*How to complete this task*.
Begin at the line below that has "have hleft := State.roleLeft_follows" and stop after the line that has "(by simp)) ?_)". Please restate only those lines, word for word.

(Stored entries)
theorem State.SweepFollows.of_same (h : s.SweepFollows) (hst : s.SameSweep t) : t.SweepFollows := by
  obtain ⟨hmasters, hcore, habandons, haim, hfree⟩ := hst
  refine ⟨fun hm => (h.runs (hmasters.1 hm)).of_core hcore, fun hm => (h.rests (mt hmasters.2 hm)).of_core hcore,
    fun hab => habandons (h.abandons ?_), h.claims.of_core hcore haim fun a _ => hfree a⟩
  exact (SweepEngine.core_eq_iff.1 hcore).2.2.2.1 ▸ hab

theorem State.MayAbandon.of_eq (h : s.MayAbandon) (hstate : t.ctl.exchangeState = s.ctl.exchangeState)
    (hended : t.ctl.drainEnded = s.ctl.drainEnded) (hwind : t.msu.windDown.isSome = s.msu.windDown.isSome) :
    t.MayAbandon := by
  unfold State.MayAbandon
  rw [hstate, hended, hwind]
  exact h

theorem State.masters_iff (hstate : t.ctl.exchangeState = s.ctl.exchangeState) (hrole : t.msu.role = s.msu.role) :
    t.Masters ↔ s.Masters := by
  rw [State.Masters, hstate, hrole, State.Masters]

theorem State.SameSweep.of_eq (hstate : t.ctl.exchangeState = s.ctl.exchangeState)
    (hended : t.ctl.drainEnded = s.ctl.drainEnded) (hrole : t.msu.role = s.msu.role)
    (hwind : t.msu.windDown.isSome = s.msu.windDown.isSome) (hcore : t.swe.core = s.swe.core) (haim : s.SameAim t)
    (hfree : ∀ a, s.NotHeld a → t.NotHeld a) : s.SameSweep t :=
  ⟨State.masters_iff hstate hrole, hcore, fun h => h.of_eq hstate hended hwind, haim, hfree⟩

theorem State.SameHolds.notHeld (h : s.SameHolds t) (a : Nat) (hs : s.NotHeld a) : t.NotHeld a := by
  intro q hq
  obtain ⟨r, hr, hrq⟩ := h.found a q hq
  exact hrq ▸ hs r hr

theorem State.NotHeld.of_stations (h : t.stations = s.stations) (a : Nat) (hs : s.NotHeld a) : t.NotHeld a :=
  (State.SameHolds.of_stations h).notHeld a hs

theorem State.SameSweep.of_frames (hctl : t.ctl = s.ctl) (hrole : t.msu.role = s.msu.role)
    (hwind : t.msu.windDown = s.msu.windDown) (hswe : t.swe.core = s.swe.core)
    (hx : t.exu.exchange = s.exu.exchange) (hst : t.stations = s.stations) : s.SameSweep t :=
  .of_eq (by rw [hctl]) (by rw [hctl]) hrole (by rw [hwind]) hswe (.of_eq hx) (State.NotHeld.of_stations hst)

/-! ### The role leaves ACTIVE, and enters it -/

theorem State.roleLeft_mayAbandon (h : s.SweepFollows) (hp : s.Phases) (reason : RoleReason) (tag : Option (BitVec 1))
    (hab : (s.roleLeft reason tag).swe.abandoning = true) : (s.roleLeft reason tag).MayAbandon := by
  have hctl : (s.roleLeft reason tag).ctl = s.ctl := by simp [State.roleLeft]
  rw [State.MayAbandon, hctl]
  by_cases hrunning : s.ctl.exchangeState = .running
  · exact ⟨(hp.not_draining (by simp [hrunning])).2.1, .inl ⟨hrunning, by simp [State.roleLeft]⟩⟩
  · have hrests := h.rests fun hm => hrunning hm.1
    have hkept : s.swe.abandoning = true := by
      rwa [State.roleLeft, State.stopSweep_of_stopped (by exact hrests.state)] at hab
    obtain ⟨hgoing, ⟨hs, -⟩ | hdraining⟩ := h.abandons hkept
    · exact absurd hs hrunning
    · exact ⟨hgoing, .inr hdraining⟩

theorem State.roleLeft_follows (h : s.SweepFollows) (hp : s.Phases) (reason : RoleReason) (tag : Option (BitVec 1)) :
    (s.roleLeft reason tag).SweepFollows := by
  refine .of_rests (fun hm => ?_) ?_ (State.roleLeft_mayAbandon h hp reason tag)
  · simp [State.Masters, State.roleLeft] at hm
  · exact State.stopSweep_rests ⟨h.sane.claim, h.sane.ended⟩

theorem State.leaveActive_follows (h : s.SweepFollows) (hp : s.Phases) (reason : RoleReason) (tag : Option (BitVec 1)) :
    (s.leaveActive reason tag).SweepFollows := by
  have hleft := State.roleLeft_follows h hp reason tag
  rw [State.leaveActive_eq]
  split
  · exact hleft.of_same (.of_frames (by simp) (by simp) (by simp) (by simp) (by simp) (by simp))
  · exact hleft

theorem State.hostAttention_follows (h : s.SweepFollows) (hp : s.Phases) : s.hostAttention.SweepFollows := by
  unfold State.hostAttention
  split
  · exact h
  · exact h.of_same (.of_frames (by simp) (by simp) (by simp) (by simp) (by simp) (by simp))
  · refine State.leaveActive_follows (h.of_same ?_) (hp.of_ctl (by simp)) _ _
    exact .of_frames (by simp) (by simp) (by simp) (by simp) (by simp) (by simp)

theorem State.contest_follows (h : s.SweepFollows) (hp : s.Phases) (tag : BitVec 1) : (s.contest tag).SweepFollows := by
  have hnoted : (State.setEvent .role { s with msu.contestCount := s.msu.contestCount + 1 }).SweepFollows :=
    h.of_same (.of_frames (by simp) (by simp) (by simp) (by simp) (by simp) (by simp))
  unfold State.contest
  dsimp only
  split
  · exact State.leaveActive_follows hnoted (hp.of_ctl (by simp)) _ _
  · exact hnoted

/-- Learned replies change no hold, and an overheard exchange nothing that the Sweep Engine follows. -/
theorem State.heard_follows (h : s.SweepFollows) (hp : s.Phases) (lane : LaneId) (t : Option Telegram) :
    (s.heard lane t).SweepFollows := by
  unfold State.heard
  split
  · split
    · exact State.contest_follows h hp _
    all_goals exact h
  · refine h.of_same (.of_eq (by simp) (by simp) (by simp) (by simp) (by simp) (.of_eq (by simp)) ?_)
    exact (State.overhear_hears s lane t).sameHolds.notHeld
  · exact h

/-- A role that enters ACTIVE leaves no abandoned sweep behind: its wind-down has ended (R113, R118, R121). -/
theorem State.enterActive_follows (h : s.SweepFollows) (running : s.ctl.exchangeState = .running)
    (listen : s.msu.role = .listen) (hab : s.swe.abandoning = false) (reason : RoleReason) :
    (s.enterActive reason).SweepFollows := by
  have hrests := h.rests fun hm => by simp [hm.2] at listen
  have hswe : (s.enterActive reason).swe = { s.swe with state := .idle, startDue := true } := by
    unfold State.enterActive
    dsimp only
    split <;> simp [State.readySweep]
  have hrole : (s.enterActive reason).msu.role = .active := by
    unfold State.enterActive
    dsimp only
    split <;> simp
  refine .of_runs ⟨by simpa using running, hrole⟩ ?_ (.of_none ?_)
  · rw [hswe]
    exact ⟨nofun, by simp [hrests.ended], hab⟩
  · rw [hswe]
    exact hrests.claim

theorem State.carryOutClaim_follows (h : s.SweepFollows) (running : s.ctl.exchangeState = .running)
    (listen : s.msu.role = .listen) (hab : s.swe.abandoning = false) (o : Order) : (s.carryOutClaim o).SweepFollows := by
  have hshift : ({ s with msu.shift := 0 } : State).SweepFollows :=
    h.of_same (.of_frames rfl rfl rfl rfl rfl rfl)
  have hactive := State.enterActive_follows hshift running listen hab .claimed
  unfold State.carryOutClaim
  dsimp only
  split <;> exact hactive.of_same (.of_frames rfl rfl rfl rfl rfl rfl)

theorem State.endWindDown_follows (h : s.SweepFollows) (hab : s.swe.abandoning = false) : s.endWindDown.SweepFollows := by
  have hended : ({ s with msu.windDown := none } : State).SweepFollows :=
    ⟨h.runs, h.rests, fun hab' => by simp [hab] at hab', h.claims⟩
  unfold State.endWindDown
  dsimp only
  split
  next hlisten =>
    simp only [State.running, Bool.and_eq_true, decide_eq_true_eq] at hlisten
    have htimer : ({ s with msu.windDown := none, msu.takeoverTimer := true } : State).SweepFollows :=
      hended.of_same (.of_frames rfl rfl rfl rfl rfl rfl)
    split
    · exact State.carryOutClaim_follows htimer hlisten.1 hlisten.2 hab _
    · exact htimer
  next => exact hended

/-! ### An exchange closes (R60, R123) -/

/-- A poll of the sweep closes: no claim was raised beside it (R59, R60). -/
theorem State.sweepPollClosed_follows (h : s.SweepFollows) (hclaim : s.swe.claim = none) (miss : Bool) :
    (s.sweepPollClosed miss).SweepFollows := by
  unfold State.sweepPollClosed
  dsimp only
  split
  next hsweeping =>
    have hstate : s.swe.state = .sweeping := by simpa [State.sweeping] using hsweeping
    have hm := h.masters (by simp [hstate])
    refine .of_runs ?_ (State.walk_runs hstate (h.runs hm).abandoning) (.of_none ?_)
    · exact (State.masters_iff (by simp) (by simp)).2 hm
    · rw [State.walk_swe_claim]
      exact hclaim
  next =>
    split
    next hab =>
      have hnot : ¬ s.Masters := fun hm => by simp [(h.runs hm).abandoning] at hab
      have hrests := h.rests hnot
      refine .of_rests ?_ (State.finishAbandon_rests ⟨hrests.state, hrests.claim, hrests.ended⟩) fun _ => ?_
      · exact mt (State.masters_iff (by simp) (by simp)).1 hnot
      · exact (h.abandons hab).of_eq (by simp) (by simp) (by simp)
    next => exact h

theorem State.told_follows (h : s.SweepFollows) (x : Exchange) (hclaim : x.claimant = .sweep → s.swe.claim = none)
    (o : ExchangeOutcome) (reports : List ValueEntry) : (s.told x o reports).SweepFollows := by
  unfold State.told
  split
  · exact h.of_same (.of_frames (by simp) (by simp) (by simp) (by simp) (by simp) (by simp))
  next hx => exact State.sweepPollClosed_follows h (hclaim hx) _
  · exact h

/-- The role waits for a close outside RUNNING alone. -/
def State.ClosesOutside (s : State) : Prop := s.msu.offAtClose = true → s.ctl.exchangeState ≠ .running

/-- The role at a close: OFF where it waited for it (R123). -/
def State.roleClosed (s : State) : State :=
  if s.msu.offAtClose then { s with msu.role := .off, msu.offAtClose := false, exu.overheard := none } else s

theorem State.afterClose_eq (s : State) :
    s.afterClose =
      if s.roleClosed.ctl.exchangeState = .faulted then { s.roleClosed with msu.windDown := none } else s.roleClosed :=
        rfl

theorem State.roleClosed_follows (h : s.SweepFollows) (hoff : s.ClosesOutside) : s.roleClosed.SweepFollows := by
  unfold State.roleClosed
  split
  next hclose =>
    have hrests := h.rests fun hm => hoff hclose hm.1
    exact .of_rests (fun hm => by simp [State.Masters] at hm) hrests h.abandons
  next => exact h

/-- In FAULTED the wind-down ends at the close; no abandoned sweep waits for it there (R121). -/
theorem State.afterClose_follows (h : s.SweepFollows) (hoff : s.ClosesOutside) : s.afterClose.SweepFollows := by
  have hrole := State.roleClosed_follows h hoff
  rw [State.afterClose_eq]
  split
  next hfaulted =>
    refine ⟨hrole.runs, hrole.rests, fun hab => ?_, hrole.claims⟩
    obtain ⟨-, ⟨hs, -⟩ | hs⟩ := hrole.abandons hab
    · simp [hs] at hfaulted
    · simp [hs] at hfaulted
  next => exact hrole

theorem State.closed_follows (h : s.SweepFollows) (x : Exchange) (o : ExchangeOutcome) : (s.closed x o).SweepFollows := by
  refine h.of_same (.of_eq (by simp) (by simp) (by simp) (by simp) (by simp) (.of_none rfl) ?_)
  have hst : (s.closed x o).stations = (s.closeExchange x o).stations :=
    (s.closed_stations x o).trans (s.closeExchange_stations x o).symm
  exact ((s.closeExchange_sameHolds x o).trans (.of_stations hst)).notHeld

theorem State.closeExchange_follows (h : s.SweepFollows) (hoff : s.ClosesOutside) {x : Exchange}
    (hx : s.exu.exchange = some x) (o : ExchangeOutcome) : (s.closeExchange x o).SweepFollows := by
  have hclaim (hsweep : x.claimant = .sweep) : s.swe.claim = none := by
    by_contra hraised
    obtain ⟨a, ha⟩ := Option.ne_none_iff_exists'.1 hraised
    exact (h.claims a ha).2.2.2.1 x hx hsweep
  rw [State.closeExchange_eq]
  refine State.afterClose_follows (State.told_follows (State.closed_follows h x o) x (by simpa using hclaim) o _) ?_
  simpa [State.ClosesOutside] using hoff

*Solution below*.
  have hleft := State.roleLeft_follows h hp reason tag
  rw [State.leaveActive_eq]
  split
  · exact hleft.of_same (.of_frames (by simp) (by simp) (by simp) (by simp) (by simp) (by simp))
  · exact hleft

theorem State.hostAttention_follows (h : s.SweepFollows) (hp : s.Phases) : s.hostAttention.SweepFollows := by
  unfold State.hostAttention
  split
  · exact h
  · exact h.of_same (.of_frames (by simp) (by simp) (by simp) (by simp) (by simp) (by simp))
  · refine State.leaveActive_follows (h.of_same ?_) (hp.of_ctl (by simp)) _ _
    exact .of_frames (by simp) (by simp) (by simp) (by simp) (by simp) (by simp)

theorem State.contest_follows (h : s.SweepFollows) (hp : s.Phases) (tag : BitVec 1) : (s.contest tag).SweepFollows := by
  have hnoted : (State.setEvent .role { s with msu.contestCount := s.msu.contestCount + 1 }).SweepFollows :=
    h.of_same (.of_frames (by simp) (by simp) (by simp) (by simp) (by simp) (by simp))
  unfold State.contest
  dsimp only
  split
  · exact State.leaveActive_follows hnoted (hp.of_ctl (by simp)) _ _
  · exact hnoted

/-- Learned replies change no hold, and an overheard exchange nothing that the Sweep Engine follows. -/
theorem State.heard_follows (h : s.SweepFollows) (hp : s.Phases) (lane : LaneId) (t : Option Telegram) :
    (s.heard lane t).SweepFollows := by
  unfold State.heard
  split
  · split
    · exact State.contest_follows h hp _
    all_goals exact h
  · refine h.of_same (.of_eq (by simp) (by simp) (by simp) (by simp) (by simp) (.of_eq (by simp)) ?_)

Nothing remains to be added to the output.